Is Chapter 7 bankruptcy right for you?
Be sure to know the distinction between Chapter 7 and Chapter 7. It is logical when:
There aren't many assets for you.
Your problem debts total more than 50 percent of your income.
Your debts that are causing you problems could be wiped out, or forgiven, by Chapter 7. This can include things like medical bills as well as credit card debt. personal and payday loans.
It would take five years or more to be able to pay off your debt even if you take extreme measures.
Certain types of debt aren't removed in bankruptcy, like recent taxes as well as child support and student loans. However, bankruptcy may still be an option for you however, if eliminating other types of debt could allow you to pay for the debts which can't be erased.
The second most common type of consumer bankruptcy, Chapter 13, may be a better option if you own more assets or secured debts, and you can pay back a portion or all the debt you owe.
are available, too, such as the debt management program offered by an agency. Benefit from the free initial advice that counsellors in the field and many bankruptcy lawyers can provide before making a decision on a course of action.

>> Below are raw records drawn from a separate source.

/-- The step of a context destroy (R413): at first every launch is aborted, wherever it still runs; one that is entered while the
command waits is aborted too. -/
def State.cmdDestroy (s : State) (fn q : Nat) : Option State :=
  s.command fn q ⟨0x000D, [], true, false⟩ fun s c x =>
    let ls := s.launchesOf c.ctx
    let open_ := ls.filter fun l => !(l.2.lrec.gangs ≤ l.2.ended.length && l.2.redo.isEmpty)
    let mine (i : Item) : Bool := ls.any fun l => l.1 == i.launch
    if (c.launch.isNone && !ls.isEmpty) || !open_.isEmpty || s.cores.any fun k => k.2.items.any mine then
      let open_ := if c.launch.isNone then ls else open_
      let s := s.linkCmd fn q 0
      let s := { s with cores := s.cores.map fun (k : Nat × CoreSt) => (k.1, { k.2 with items := k.2.items.filter fun i => !mine i }) }
      let s := open_.foldl (fun s l => s.abortWhole l.1 l.2) s
      some (ls.foldl (fun s l => s.endLaunchIf l.1) s)
    else if ls ≠ [] then none
    else (s.endContext c.ctx x).map fun s => s.retireCmd c 0 0
/-- `CONTEXT_DESTROY` (R413). -/
def execContextDestroy (fn q : Nat) : State → Host.Outcome State Fault Refusal := fun s => .next ((s.cmdDestroy fn q).getD s)

/-! ### Load image (R410) -/

/-- The header of a kernel image: code bytes, data bytes, record present, code and data addresses, data class; none where
a field is refused. -/
def imageHeader (b : List Byte) : Option (Nat × Nat × Bool × Nat × Nat × Nat) :=
  let f (o n : Nat) : Nat := fieldOf b o n
  let ok := f 0 4 == 1 && f 4 4 % 12 == 0 && f 12 4 < 2 && f 16 8 % 4096 == 0 && f 24 8 % 65536 == 0 && f 32 1 ≤ 2 && zeroAt b 33 95
    && b.length == 128 + f 4 4 + f 8 4 + (if f 12 4 == 1 then 1024 else 0)
  if ok then some (f 4 4, f 8 4, f 12 4 == 1, f 16 8, f 24 8, f 32 1) else none

/-- The status of the pages of an image once their leaves are filled: 3 for a page that is not mapped or a data page of
another class, 2 for one that lacks x or w. -/
def State.imageStatus (s : State) (ctx cva cn dva dn cls : Nat) : Nat :=
  let code := if cn = 0 then [] else (pagesOf cva cn).map fun a => s.translate homeReader ctx a
  let data := if dn = 0 then [] else (pagesOf dva dn).map fun a => s.translate homeReader ctx a
  let lost (t : Tr) : Bool := match t with
    | .page _ _ _ _ => false
    | _ => true
  if code.any lost || data.any lost || data.any fun t => match t with
      | .page _ c _ _ => c != clsOf cls
      | _ => true then 3
  else if (code.any fun t => match t with
      | .page _ _ _ x => !x
      | _ => true) || data.any fun t => match t with
      | .page _ _ w _ => !w
      | _ => true then 2
  else 0

/-- Fill the from-pool leaves that a range touches (R496); pages that are not mapped are found later. -/
def State.fillPages (s : State) (ctx va n : Nat) : Eng Unit :=
  if n = 0 then .ok s ()
  else (engEach (fun (s : State) a =>
    match s.translate homeReader ctx a with
    | .pool _ _ _ | .filling _ _ => (s.engTranslate homeReader ctx a false).bind fun s _ => .ok s ()
    | _ => .ok s ()) s (pagesOf va n)).bind fun s _ => .ok s ()

/-- Write bytes of a loaded image at its home, whatever the page's w bit; none while a line is busy (R410). -/
def State.loadBytes (s : State) (ctx va : Nat) (b : List Byte) : Eng Unit :=
  (engEach (fun (s : State) (w : Nat × BitVec 4 × Word) =>
    match s.translate homeReader ctx w.1 with
    | .page pa c _ _ => (s.engWritable ctx w (pa, c)).bind fun s p => .ok (s.putHomeBytes p.1 w.2.1 w.2.2 p.2 s.hostWho) ()
    | _ => .bad s (Fail.plain 2)) s (wordsFrom va (b.map some))).bind fun s _ => .ok s ()

/-- The lines of a range leave every L1 of the device (R410). -/
def State.dropRange (s : State) (ctx va n : Nat) : State :=
  let lines := (linePieces va n).filterMap fun p => match s.translate homeReader ctx p.1 with
    | .page pa _ _ _ => some (pa / 128)
    | _ => none
  let s := s.mendAll fun x => match x with
    | .l1 _ pa => lines.contains (pa / 128)
    | _ => false
  { s with cores := s.cores.map fun (c : Nat × CoreSt) => (c.1, { c.2 with l1 := c.2.l1.filter fun l => !lines.contains l.1 }) }

/-- The step of a load image (R410): the code and the data are written, and the record, if there is one, is entered; its
launch id is the value. -/
def State.cmdLoad (s : State) (fn q : Nat) : Option State :=
  s.command fn q ⟨0x000C, [(12, 8), (20, 4)], true, false⟩ fun s c _ =>
    let b := s.hostBytes (c.fld 12 8) (c.fld 20 4)
    match imageHeader b with
    | none => some (s.retireCmd c 1 0)
    | some (cn, dn, rec, cva, dva, cls) =>
      let code := (b.drop 128).take cn
      let data := (b.drop (128 + cn)).take dn
      let image := b.drop (128 + cn + dn)
      if rec && (recordOf image).isNone then some (s.retireCmd c 1 0)
      else
        ((s.fillPages c.ctx cva cn).bind fun s _ => s.fillPages c.ctx dva dn).cmd c fun s _ =>
          match s.imageStatus c.ctx cva cn dva dn cls with
          | 0 =>
            ((s.loadBytes c.ctx cva code).bind fun s _ => s.loadBytes c.ctx dva data).cmd c fun s _ =>
              let s := (s.dropRange c.ctx cva cn).dropRange c.ctx dva dn
              let s := s.modCtx c.ctx fun x => { x with images := x.images.filter (fun m => m.1 != cva) ++ [(cva, cn)], loaded := x.loaded ++ b }
              let here := match recordOf image with
                | some r => r.devices ≤ 1 || r.node 0 == s.node.toNat
                | none => false
              if rec && here then some (s.enterImage c image fun s _ y => s.retireCmd c 0 (BitVec.ofNat 64 y.id))
              else some (s.retireCmd c 0 0)
          | n => some (s.retireCmd c n 0)
/-- `LOAD_IMAGE` (R410). -/
def execLoadImage (fn q : Nat) : State → Host.Outcome State Fault Refusal := fun s => .next ((s.cmdLoad fn q).getD s)

/-! ### Reclaim and node query -/

/-- The step of a reclaim (R474): the value is the former mask. -/
def State.cmdReclaim (s : State) (fn q : Nat) : Option State :=
  s.command fn q ⟨0x0014, [(12, 8)], false, true⟩ fun s c _ =>
    let a := c.fld 12 8
    let m := (s.entry (a / 128)).lost
    if a % 128 ≠ 0 then some (s.retireCmd c 1 0)
    else if dramEnd ≤ a then some (s.retireCmd c 3 0)
    else if m = 0 then some (s.retireCmd c 0 0)
    else if s.lineBusy (a / 128) then s.awaitLine (a / 128)
    else
      let s := (s.gather (a / 128)).told
      let m := (s.entry (a / 128)).lost
      let s := s.modEntry (a / 128) fun d => { d with lost := 0 }
      let s := (wordsOf m).foldl (fun s i => ((s.putWord (a + 4 * i) 0).setStamps (a + 4 * i) Stamps.blank).wrote (a + 4 * i) 0 []) s
      some (s.retireCmd c 0 (m.zeroExtend 64))
/-- `RECLAIM` (R474). -/
def execReclaim (fn q : Nat) : State → Host.Outcome State Fault Refusal := fun s => .next ((s.cmdReclaim fn q).getD s)

/-- The step of a node query (R407, R414). -/
def State.cmdNode (s : State) (fn q : Nat) : Option State :=
  s.command fn q ⟨0x0015, [], false, false⟩ fun s c _ => some (s.retireCmd c 0 (s.node.zeroExtend 64))
/-- `NODE_QUERY` (R407). -/
def execNodeQuery (fn q : Nat) : State → Host.Outcome State Fault Refusal := fun s => .next ((s.cmdNode fn q).getD s)

end Sys2Proof.Machine
end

Rebuilding after bankruptcy
Your financial life -- and particularly your credit -- will need some attention after , but having many accounts settled is an excellent start.
Do two things to :
Make a financial plan Create your budget, set financial goals, and think about using the free assistance of a credit counselor from a non-profit organization to assist you on your route.

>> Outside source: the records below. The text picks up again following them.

-- ==== Sys2Proof/Machine/Health.lean ====
section
/-! DEFINITION. Power and temperature (R16, R17, R492), ageing (R484, R485), scan tests and deconfiguration (R486 to R491),
the health record (R493 to R495), management (R419, R420) and the resets. -/

namespace Sys2Proof.Machine

/-! ### Power and temperature (R16, R17, R492) -/

/-- Clock limits and step in MHz. -/
def mhzFloor : Nat := 450
def mhzTop : Nat := 950
def mhzStep : Nat := 25

/-- Whether the mean of the windows measured, at most ten of them, lies above a power, and below one (R16). -/
def meanAbove (l : List Nat) (watts : Nat) : Bool := watts * max 1 l.length < total l
def meanBelow (l : List Nat) (watts : Nat) : Bool := total l < watts * max 1 l.length

/-- The clock after a window: temperature from 100 °C, or a mean power above 2,400 W, lowers it; from 95 °C it is not raised, and
power raises it only below 2,300 W (R16, R17). From 95 to 100 °C with a mean above 2,400 W, where R16 lowers the clock and R17
holds it, it is lowered (DESIGN CHOICE, log 41). -/
def nextMhz (mhz : Nat) (means : List Nat) (hottest : Nat) : Nat :=
  if 100 ≤ hottest ∨ meanAbove means 2400 = true then max mhzFloor (mhz - mhzStep)
  else if 95 ≤ hottest ∨ meanBelow means 2300 = false then mhz
  else min mhzTop (mhz + mhzStep)

/-- `POWER_WINDOW` (R16, R17): a 1 ms window ends with its mean power in W and the hottest sensor in °C. -/
def execPowerWindow (watts hottest : Nat) : State → Host.Outcome State Fault Refusal := fun s =>
  let ms := (watts :: s.power.means).take 10
  .next { s with power := { s.power with means := ms }, mhz := nextMhz s.mhz ms hottest }

/-- `THERMAL_TRIP` (R17, R492): a sensor of a half reaches 115 °C. -/
def execThermalTrip (half : Bool) : State → Host.Outcome State Fault Refusal := fun s =>
  if (if half then s.power.trip1 else s.power.trip0) then .next s
  else .next { s with power := if half then { s.power with trip1 := true } else { s.power with trip0 := true }, health := s.health.bump 4 }

/-- `THERMAL_TRIP_END` (R492): every sensor of the half reads below 95 °C. -/
def execThermalTripEnd (half : Bool) : State → Host.Outcome State Fault Refusal := fun s =>
  .next { s with power := if half then { s.power with trip1 := false } else { s.power with trip0 := false } }

/-! ### The logical core map (R490, R491) -/

/-- The physical cores that are not fenced, in the order of cluster and position. -/
def State.inService (s : State) : List Nat := (List.range 144).filter fun c => !(s.core c).fenced

/-- Whether a new map may take effect (R491). -/
def State.mapDue (s : State) : Bool := s.inService != s.coreMap && s.groups.isEmpty && s.wgs.isEmpty

/-- `CORE_MAP_CHANGE` (R491): the new map takes effect, and the check of R193 is repeated. -/
def execCoreMapChange : State → Host.Outcome State Fault Refusal := fun s =>
  if !s.mapDue then .next s
  else
    let s := { s with coreMap := s.inService }
    .next ((s.launches.map (·.1)).foldl (fun s l =>
      match Table.find s.launches l with
      | some x => if s.hasPending l && !s.couldPlace l x then s.refuse l else s
      | none => s) s)

/-! ### Draining and testing a core (R486 to R489) -/

/-- The scan test or deconfiguration at work on a core: the first that came. -/
def State.scanOn (s : State) (core : Nat) : Option Scan := s.scans.find? fun x => x.core == core

/-- Start to drain a core (R486). -/
def State.startScan (s : State) (x : Scan) : State := { s with scans := s.scans ++ [x] }.modCore x.core fun k => { k with drain := true }

/-- The work on a core is over: its command completes, and the core takes work again unless another waits to drain it. -/
def State.endScan (s : State) (x : Scan) (value : Nat) : State :=
  let s := { s with scans := s.scans.erase x }
  let s := s.modCore x.core fun k => { k with drain := s.scans.any fun y => y.core == x.core }
  match s.cmd? x.fn x.q with
  | some c => s.retireCmd c 0 (BitVec.ofNat 64 value)
  | none => s

/-- Whether a core is empty (R486): no workgroup, no group, no queued item. -/
def State.coreEmpty (s : State) (c : Nat) : Bool :=
  (s.groupsOn c).isEmpty && !(s.wgs.any fun w => w.2.core == c) && (s.core c).items.isEmpty

/-- Every dirty L1 word is written back and every update-buffer slot flushed (R163, R486). -/
def State.cleanCore (s : State) (c : Nat) : State :=
  let s := ((s.core c).l1.map (·.1)).foldl (fun s l => s.evict l c) s
  ((((s.core c).ubuf.map fun u => u.addr / 128).dedup).foldl (fun s l => s.flushLine c l) s).modCore c fun k => { k with l1 := [] }

/-- Restore (R486): the placement state of an empty core. -/
def State.restoreCore (s : State) (c : Nat) : State :=
  (List.range 4).foldl (fun s p => (s.setMat c p Mat.reset).mendAll (Store.ofUnit (4 * c + p)))
    (s.modCore c fun k => { k with l1 := [], tlb := [], start := [], overdue := [], passed := [], pipe := [] })

/-- The state code with which a fence is recorded (R494): what the core is already recorded as, or fenced by command. -/
def State.fenceCode (s : State) (c : Nat) : BitVec 4 :=
  let st := (Table.get UnitHealth.reset s.health.units c).st
  if st = 0 then uFenced else st

/-- The launches of priority 6 or 7 whose records are eligible (R191, R487). -/
def State.urgent (s : State) : List Nat :=
  (s.launches.filter fun l => 6 ≤ l.2.lrec.prio && !l.2.started && (Table.get [] s.queues l.2.lrec.queue).head? == some l.1
    && s.tokensMet l.2.lrec).map (·.1)

/-- The step of a scan test or a deconfiguration (R486, R489): those of one core follow each other. -/
def State.cmdScan (s : State) (fn q code : Nat) (scan : Bool) : Option State :=
  s.command fn q ⟨code, [(12, 4)], false, true⟩ fun s c _ =>
    if s.scans.any fun x => x.fn == fn && x.q == q then none
    else
      match s.coreMap[c.fld 12 4]? with
      | none => some (s.retireCmd c 3 0)
      | some core =>
        if scan && 8 ≤ (s.scans.filter fun x => x.scan).length then some (s.retireCmd c 4 0)
        else if (s.scanOn core).isSome then none
        else some (s.startScan ⟨core, fn, q, false, scan, s.now, s.urgent⟩)
/-- `SCAN_TEST` (R407, R486). -/
def execScanTest (fn q : Nat) : State → Host.Outcome State Fault Refusal := fun s => .next ((s.cmdScan fn q 0x0011 true).getD s)
/-- `DECONFIGURE` (R407, R489). -/
def execDeconfigure (fn q : Nat) : State → Host.Outcome State Fault Refusal := fun s => .next ((s.cmdScan fn q 0x0012 false).getD s)

/-- Whether the drain of a core is done: it is empty and no message about a line of it is on its way. -/
def State.drained (s : State) (c : Nat) : Bool :=
  s.coreEmpty c && !((s.core c).l1.any fun l => s.lineBusy l.1) && !((s.core c).ubuf.any fun u => s.lineBusy (u.addr / 128))

/-- `SCAN_DRAIN_DONE` (R486, R489): a tested core runs its pattern; another is fenced. -/
def execScanDrainDone (core : Nat) : State → Host.Outcome State Fault Refusal := fun s =>
  match s.scanOn core with
  | none => .next s
  | some x =>
    if x.run || !s.drained core then .next s
    else
      let s := s.cleanCore core
      if x.scan then .next { s with scans := s.scans.map fun y => if y == x then { y with run := true, tb := s.now } else y }
      else .next ((s.fence core (s.fenceCode core)).endScan x 0)

/-- The limit of a drain and the length of the pattern in ns (R486). -/
def drainLimit : Nat := 1000000000
def patternTime : Nat := 200000

/-- `SCAN_DRAIN_TIMEOUT` (R486): after 1 s a scan test is abandoned with value 3. -/
def execScanDrainTimeout (core : Nat) : State → Host.Outcome State Fault Refusal := fun s =>
  match s.scanOn core with
  | some x => if x.scan && !x.run && x.tb + drainLimit ≤ s.now then .next (s.endScan x 3) else .next s
  | none => .next s

/-- `SCAN_RUN_DONE` (R486, R488): the signature is compared; a failing core is fenced at once. -/
def execScanRunDone (core : Nat) (pass : Bool) : State → Host.Outcome State Fault Refusal := fun s =>
  match s.scanOn core with
  | some x =>
    if !x.run || s.now < x.tb + patternTime then .next s
    else if pass then .next (({ s with health := s.health.bump 5 }.restoreCore core).endScan x 0)
    else .next ((({ s with health := s.health.bump 6 }.fence core uFailed).restoreCore core).endScan x 1)
  | none => .next s

/-- Restore of a core that may still hold work (R487): what none of it holds takes its placement state. -/
def State.restoreIdle (s : State) (c : Nat) : State :=
  (List.range 4).foldl (fun s p => if (s.mat c p).owner.isNone then s.setMat c p Mat.reset else s) (s.modCore c fun k => { k with tlb := [] })

/-- `SCAN_TEST_ABORT` (R487): an urgent launch that becomes eligible during drain or run ends a scan test with value 2, after restore;
before the drain is done work of the core keeps what it holds (log 121). -/
def execScanTestAbort (core : Nat) : State → Host.Outcome State Fault Refusal := fun s =>
  match s.scanOn core with
  | some x =>
    if !x.scan || s.urgent.all x.heads.contains then .next s
    else
      let s : State := { s with health := s.health.bump 7 }
      .next ((if x.run then s.restoreCore core else if s.drained core then (s.cleanCore core).restoreCore core else s.restoreIdle core).endScan x 2)
  | none => .next s

/-! ### Ageing (R484, R485) -/

/-- A unit's health entry. -/
def State.unitAt (s : State) (u : Nat) : UnitHealth := Table.get UnitHealth.reset s.health.units u
def State.putUnit (s : State) (u : Nat) (x : UnitHealth) : State :=
  { s with health := { s.health with units := Table.put UnitHealth.reset s.health.units u x } }

/-- What a sample of the monitors makes of an entry (R484): three consecutive shortfalls raise g; three more at g = 12 wear
the unit. The second part is whether it is worn now. -/
def UnitHealth.sample (x : UnitHealth) (short : Bool) (slow : BitVec 8) : UnitHealth × Bool :=
  let x := { x with slow := slow }
  if !short then ({ x with short := if x.g = 12 then x.short else 0 }, false)
  else if x.g = 12 then
    if x.short + 1 < 3 then ({ x with short := x.short + 1 }, false)
    else ({ x with short := 3, st := if x.st = 0 then uWorn else x.st }, x.st = 0)
  else if x.short + 1 < 3 then ({ x with short := x.short + 1 }, false)
  else ({ x with short := 0, g := x.g + 1 }, false)

/-- The time between samples of a monitor in ns (R484). -/
def sampleTime : Nat := 1000000000

/-- `AGEING_SAMPLE` (R484, R485, R489): a monitor is sampled once per second; a worn core is drained and fenced; a worn home slice
stays in service. -/
def execAgeingSample (unit : Nat) (short : Bool) (slow : BitVec 8) : State → Host.Outcome State Fault Refusal := fun s =>
  if 272 ≤ unit ∨ (s.unitAt unit).last.any (fun t => s.now < t + sampleTime) = true then .next s
  else
    let (x, worn) := (s.unitAt unit).sample short slow
    let s := s.putUnit unit { x with last := some s.now }
    if worn && unit < 144 then .next (s.startScan ⟨unit, 0, 16, false, false, s.now, []⟩) else .next s

/-! ### The health record (R493 to R495) -/

/-- Cores of a cluster in a map (R490). -/
def clusterSize (cores : List Nat) (k : Nat) : Nat := (cores.filter fun c => c / 8 == k).length
/-- A unit's entry (R494). -/
def UnitHealth.entry (x : UnitHealth) : Nat := x.g.toNat * 4096 + x.st.toNat * 256 + x.slow.toNat
/-- The serial's 16 bytes. -/
def serialBytes : List Byte := leBytes 16 Config.serial.toNat

/-- What a record rebuilt now shows (R493). -/
def State.shown (s : State) : Shown where
  seq := s.health.seq + 1
  tb := s.now
  secs := s.health.secs + s.now / 1000000000
  cores := s.coreMap
  fenced := (List.range 144).filter fun c => (s.core c).fenced
  units := (s.health.units.map fun u => (u.1, u.2.entry)).filter fun u => u.2 != 0
  counts := s.health.counts
  rows := s.health.rows
  wdev := s.health.wdev
  free := s.free

/-- Bytes 0 to 2,239 of a health record (R493). -/
def Shown.body (r : Shown) : List Byte :=
  leBytes 4 1 ++ leBytes 4 4096 ++ leBytes 8 r.seq ++ leBytes 8 r.tb
    ++ serialBytes ++ leBytes 8 r.secs ++ leBytes 4 r.cores.length
    ++ (List.range 18).flatMap (fun k => leBytes 1 (clusterSize r.cores k)) ++ leBytes 2 0
    ++ leBytes 18 (total (r.fenced.map fun c => 2 ^ c)) ++ leBytes 6 0
    ++ (List.range 272).flatMap (fun u => leBytes 2 (Table.get 0 r.units u))
    ++ (List.range 8).flatMap (fun i => leBytes 8 (r.counts.getD i 0))
    ++ (List.range 128).flatMap (fun i => match r.rows[i]? with
      | some q => leBytes 2 q.1 ++ leBytes 2 0 ++ leBytes 4 q.2.toNat
      | none => leBytes 8 0)
    ++ (List.range 256).flatMap (fun c => leBytes 2 (Table.get 0 r.wdev c).toNat)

Rebuild your credit score Pay all your bills in time, and keep your balances on credit low, and .
Commonly asked questions Will bankruptcy affect my credit score?
If you're about to file for bankruptcy, your credit reports may have some dents due to late payments or discharged accounts. After bankruptcy, however, your credit scores are expected to improve within six months.
What about filing for bankruptcy myself?
It is recommended to hire an attorney before filing for bankruptcy. There are numerous moving parts, and one small error in a clerical record could cause your case to be dismissed.
How long does it take to file bankruptcy?
There are many steps when filing for bankruptcy however with the assistance of a competent bankruptcy lawyer you can finish the process within six months.
Do bankruptcy filings ruin my credit?
When you're ready to file bankruptcy, your credit files may have a few scratches from late payments or discharged accounts. Following a bankruptcy discharge however, your credit scores are expected to improve within six months.
What is the best way to file bankruptcy myself?
You should hire an attorney when you are filing for bankruptcy. It is because bankruptcy has numerous moving parts, and one tiny clerical mistake could cause your case to be dismissed.
How long will the process take for filing for bankruptcy?
There are a variety of steps to take in filing bankruptcy however with the assistance of a certified bankruptcy lawyer you can complete the process in six months.
The author's bio: Sean Pyles is the executive producer and host of NerdWallet's Smart Money podcast. His work has been published on The New York Times, USA Today and elsewhere.